A Frozen War in Ukraine Would Be a Victory for Russia
Ukrainian soldiers train with a T-72 tank, near Zaporizhzhia, Ukraine, Jan. 11, 2024 (photo by Dmytro Smolienko for NurPhoto via AP Images).

Nearly two years into Ukraine’s devastating full-scale war with Russia, President Volodymyr Zelenskyy made a major change last week, replacing Gen. Valerii Zaluzhny with Gen. Oleksandr Syrsky as commander of the Ukrainian military. While we do not know the exact reason for Zelenskyy’s decision, it is also unsurprising. The signs that the war in Ukraine was becoming a long one were already evident by the middle of 2022. Now, 18 months later, Ukraine is indeed fully locked into a war of attrition with Russia. Without a clear path to military victory, a rethink of Ukraine’s strategy is necessary.

How did we get to this point? Russia launched its “special military operation” in February 2022 with what appeared to be the goal of quickly overthrowing Ukraine’s government and gaining control of the country with minimal casualties to its own forces. It was similar to the tactic it used to annex Crimea back in 2014, except at a larger scale. But while that approach succeeded in Crimea, it failed in the all-out invasion of the entire country, as Ukraine’s armed forces demonstrated resourcefulness and resolve, while its population demonstrated resilience. At that point, Russia switched tactics, seeking to inflict punishment in the hope of breaking the will of the Ukrainian people.

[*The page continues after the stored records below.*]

/-! ### The end of work -/

/-- A group's record leaves the machine; its outstanding operations and requests that no home has yet
performed go with it unless they write memory. A fault of it that waits for room in the fault queue still gets its
entry (R352). -/
def State.dropGroup (s : State) (gid : Nat) : State :=
  { s with
    groups := tdel s.groups gid
    work := { s.work with
      ops := s.work.ops.filter fun o => o.2.gid != gid
      reqs := s.work.reqs.filter fun r => !(r.2.gid == gid && decide (r.2.kind = .load))
      arrives := s.work.arrives.filter fun a => a.2.gid != gid
      faults := s.work.faults.filter fun f => !(f.2.kind == 1 && !f.2.moving && f.2.holder == gid && f.2.seq != 0) } }
/-- A team's record and everything that works for it leave the machine. -/
def State.dropTeam (s : State) (tid : Nat) : State :=
  let s1 := (s.groupsOf tid).foldl (fun a g => a.dropGroup g.1) s
  let core := match tget s.teams tid with
    | some t => t.core
    | none => 0
  let s2 := { s1 with
    teams := tdel s1.teams tid
    work := { s1.work with
      copies := s1.work.copies.filter fun c => !(c.2.team == tid && c.2.node.isNone)
      ops := s1.work.ops.filter fun o => o.2.team != tid } }
  s2.modDie (coreDie core) fun d =>
    { d with
      mqueue := d.mqueue.map fun q => (q.1, q.2.filter fun o => (tget s2.work.ops o).isSome)
      mrun := d.mrun.filter fun q => (tget s2.work.ops q.2).isSome }
/-- A launch's die scratchpads go when it has no team left on the die (R284). -/
def State.releaseScratch (s : State) (lid : Nat) : State :=
  (List.range 4).foldl (fun a d =>
    if (a.teams.any fun t => t.2.launch == lid && coreDie t.2.core == d) ||
        (a.spans.any fun x => x.2.launch == lid && coreDie x.2.core == d) ||
        (a.saved.any fun x => x.2.launch == lid && x.2.die == d) ||
        (match tget a.launches lid with
         | some l => decide (l.nextT.getD d 0 < l.endT.getD d 0) && !l.stopped
         | none => false)
    then a
    else { a with mem := { a.mem with scratch := tdel a.mem.scratch (lid * 4 + d) } }) s
/-- Whether any item of a launch has not ended. -/
def State.launchBusy (s : State) (lid : Nat) : Bool :=
  (match tget s.launches lid with
   | some l => !l.stopped && (List.range 4).any fun d => decide (l.nextT.getD d 0 < l.endT.getD d 0)
   | none => false) ||
  (s.teams.any fun t => t.2.launch == lid) || (s.spans.any fun x => x.2.launch == lid) ||
  (s.saved.any fun x => x.2.launch == lid)

/-- A running replay's node changed. -/
def State.modNode (s : State) (c n : Nat) (f : Node → Node) : State :=
  s.modRun c fun r => { r with replay := r.replay.map fun p => { p with nodes := lmod p.nodes n f } }
/-- A time that no write has a W beyond: the greatest W of those pending at their homes, or the greatest GT that a die can
read. -/
def State.pendMax (s : State) : Nat := s.mem.lines.foldl (fun m l => l.2.pend.foldl (fun k p => max k p.w) m) (s.gt + 2)
/-- A release that the device owes, as an operation of no group: one is added to a word once the writes that it releases
have completed (R243, R426). -/
def State.oweAdd (s : State) (i : Instr) (w : Nat) (misc : List Nat) : State :=
  let n := s.fresh
  let op : Op :=
    { gid := 0, team := 0, core := 0, instr := i, flag := 15, pos := ⟨0, 0⟩, mode := 0, lanes := 0, wlanes := 0, svals := [],
      vvals := [], tile := [], writes := [], exc := 0, excLanes := 0, st := .ready, at_ := s.gt, w := w,
      await := ⟨[], [], [], w⟩, misc := misc, user := false }
  { n.2 with work := { n.2.work with ops := tput n.2.work.ops n.1 op } }
/-- Whether an access that the device makes for itself waits for a resolve kick. -/
def State.deviceHeld (s : State) (ctx holder : Nat) : Bool :=
  s.work.faults.any fun f => f.2.kind == 5 && f.2.ctx == ctx && f.2.holder == holder
/-- A fault met by an access that the device makes for itself, for a graph, a node or a launch's descriptor, and that left
the state `s1`: a moving page is met again, a resolvable fault goes to the fault queue, which receives every such fault
(R352), and anything else has its own consequence. The table of R352 gives these entries no kind: the model's own number is
5, and the entry's kind byte is a free value (DESIGN CHOICE, log entry 112). -/
def State.deviceFault (s s1 : State) (ctx st addr holder : Nat) (write : Bool) (bad : State → State) : State :=
  if st == stMoving then s
  else if resolvable st then
    let f := s1.fresh
    f.2.setFaults (tput f.2.work.faults f.1
      { ctx := ctx, kind := 5, status := st, core := 0xFFFF, team := 0, group := 0, write := write, read := !write,
        addr := addr, lanes := 0, seq := 0, holder := holder, moving := false })
  else bad s1
/-- A node reported done, with the W that its writes reach, or failed; NODE_COMPLETE takes it from there (R355, R358). -/
def State.nodeDone (s : State) (c n : Nat) : State :=
  let w := s.pendMax
  s.modNode c n fun x => if x.st = .run then { x with st := .done, at_ := w } else x
def State.nodeFail (s : State) (c n status addr : Nat) : State :=
  s.modNode c n fun x => if x.st = .run ∨ x.st = .idle then { x with st := .failed, status := status, addr := addr } else x

/-- A launch of which every item has ended completes: its node, or its SPAWN signal, which releases every write of the
child's (R243, R355). -/
def State.launchCheck (s : State) (lid : Nat) : State :=
  match tget s.launches lid with
  | none => s
  | some l =>
    let s0 := s.releaseScratch lid
    if s0.launchBusy lid then s0
    else
      let s1 := { s0 with launches := tdel s0.launches lid }
      if l.stopped then s1
      else match l.source with
        | .node c n => s1.nodeDone c n
        | .spawn none => s1
        | .spawn (some va) => s1.oweAdd (.spawn 0 0 0 true 0) s1.pendMax [va, l.ctx]

/-- A team completes when it has no group and the copies and draws that its groups handed over have completed. -/
def State.teamCheck (s : State) (tid : Nat) : State :=
  match tget s.teams tid with
  | none => s
  | some t =>
    if (s.groupsOf tid).isEmpty && t.left.copies.isEmpty && t.left.draws.isEmpty then (s.dropTeam tid).launchCheck t.launch else s
/-- Teams of which no group is left complete with the last of what their groups handed over. -/
def State.teamsCheck (s : State) : State := s.teams.foldl (fun a t => a.teamCheck t.1) s

/-- Whether an operation holds a record of a context that its ring has not taken. -/
def Op.isRecord (o : Op) (c : Nat) : Bool :=
  o.gid == 0 && o.misc.head? == some c && match o.instr with
    | .trap _ => true
    | _ => false
/-- A retention register's lines become ordinary lines (R235). -/
def State.unpin (s : State) (d i : Nat) : State :=
  let s1 := s.modDie d fun x => { x with retain := x.retain.set i Retain.reset }
  { s1 with mem := { s1.mem with ways := s1.mem.ways.map fun w =>
      if w.die == d && w.reserved == some i then { w with reserved := none, inRange := none } else w } }

/-- The draws of a context that its end abandons: FRAGS, FRAGOVF and ERR 2 are written, and the signal is owed once the
draw's writes have completed (R426). Each draw comes with its counts and the W of its last write. The status block's
address is translated now: the context's translations end with it. -/
def State.abandonDraws (s : State) (c : Nat) : State :=
  let ds : List (Draw × Nat × Nat × Nat) := s.dies.flatMap fun d => d.rasters.flatMap fun r =>
    ((match r.run with
      | some x => [(x.draw, x.frags, x.fragOvf, x.lastW)]
      | none => []) ++ r.queue.map fun q => (q, 0, 0, 0)).filter fun x => x.1.ctx == c
  ds.foldl (fun a x =>
    let d := x.1
    let put (p : Nat × State) (off : Nat) (b : List Byte) : Nat × State :=
      match p.2.devWrite 0 c (d.status + off) b with
      | (.ok w, t) => (max p.1 w, t)
      | (.error _, t) => (p.1, t)
    let p := put (put (x.2.2.2, a) 8 (toBytes 4 x.2.1 ++ toBytes 4 x.2.2.1)) 0x1C (toBytes 4 2)
    match p.2.translate (engineCluster 0) 0 c d.status ⟨true, false, false⟩ with
    | (.ok tr, t) => t.oweAdd (.draw 0 0 0 false) p.1 [tr.pa, tr.key]
    | (_, t) => t) s
/-- A context ends (R350): its teams and spans go without a save, its retention registers and translations
are released, its launches, replays, kicks and queued work go. -/
def State.endContext (s : State) (c : Nat) : State :=
  let lids := (s.launches.filter fun l => l.2.ctx == c).map (·.1)
  let tids := (s.teams.filter fun t => lids.contains t.2.launch).map (·.1)
  let s1 := tids.foldl (fun a t => a.dropTeam t) (s.abandonDraws c)
  let asid := match tget s.ctxs c with
    | some x => some x.asid
    | none => none
  let s2 := { s1 with
    spans := s1.spans.filter fun x => !lids.contains x.2.launch
    saved := s1.saved.filter fun x => !lids.contains x.2.launch
    launches := s1.launches.filter fun l => l.2.ctx != c
    ctxs := tdel s1.ctxs c
    runs := tdel s1.runs c
    mem := { s1.mem with
      tlb := s1.mem.tlb.filter fun t => some t.asid != asid
      walks := s1.mem.walks.filter fun t => some t.asid != asid
      scratch := s1.mem.scratch.filter fun x => !lids.contains (x.1 / 4)
      grids := s1.mem.grids.filter fun x => x.ctx != c }
    work := { s1.work with
      faults := s1.work.faults.filter fun f => f.2.ctx != c
      ops := s1.work.ops.filter fun o => !(o.2.gid == 0 && (match o.2.instr with
        | .spawn _ _ _ _ _ => o.2.misc.getD 1 0 == c
        | .pyield => o.2.misc.head? == some c
        | _ => o.2.isRecord c))
      subs := s1.work.subs.filter fun x => x.2.ctx != c
      copies := s1.work.copies.filter fun x => (x.2.node.map (·.1)) != some c }
    dies := s1.dies.map fun d => { d with
      board := d.board.filter fun x => x.ctx != c
      rasters := d.rasters.map fun r =>
        { queue := r.queue.filter fun x => x.ctx != c
          run := match r.run with
            | some x => if x.draw.ctx == c then none else some x
            | none => none } }
    caravans := s1.caravans.map fun e => { e with asks := e.asks.filter fun a => !(a.ctx == c && a.claim.isSome) } }
  (List.range 4).foldl (fun a d => (List.range 4).foldl (fun b i =>
    if ((b.die d).retain.getD i Retain.reset).valid && ((b.die d).retain.getD i Retain.reset).ctx == c
    then b.unpin d i else b) a) s2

With the Ukrainians still unflinching in the face of massive and repeated rocket barrages, Russia turned to its current strategy of territorial defense. This entailed digging into defensive positions; reorganizing its military governance so as to control some of its more “autonomous” elements, such as the infamous Wagner Group; and then waiting for Ukraine’s international support to fade. This is a strategy that Russia seems set to maintain.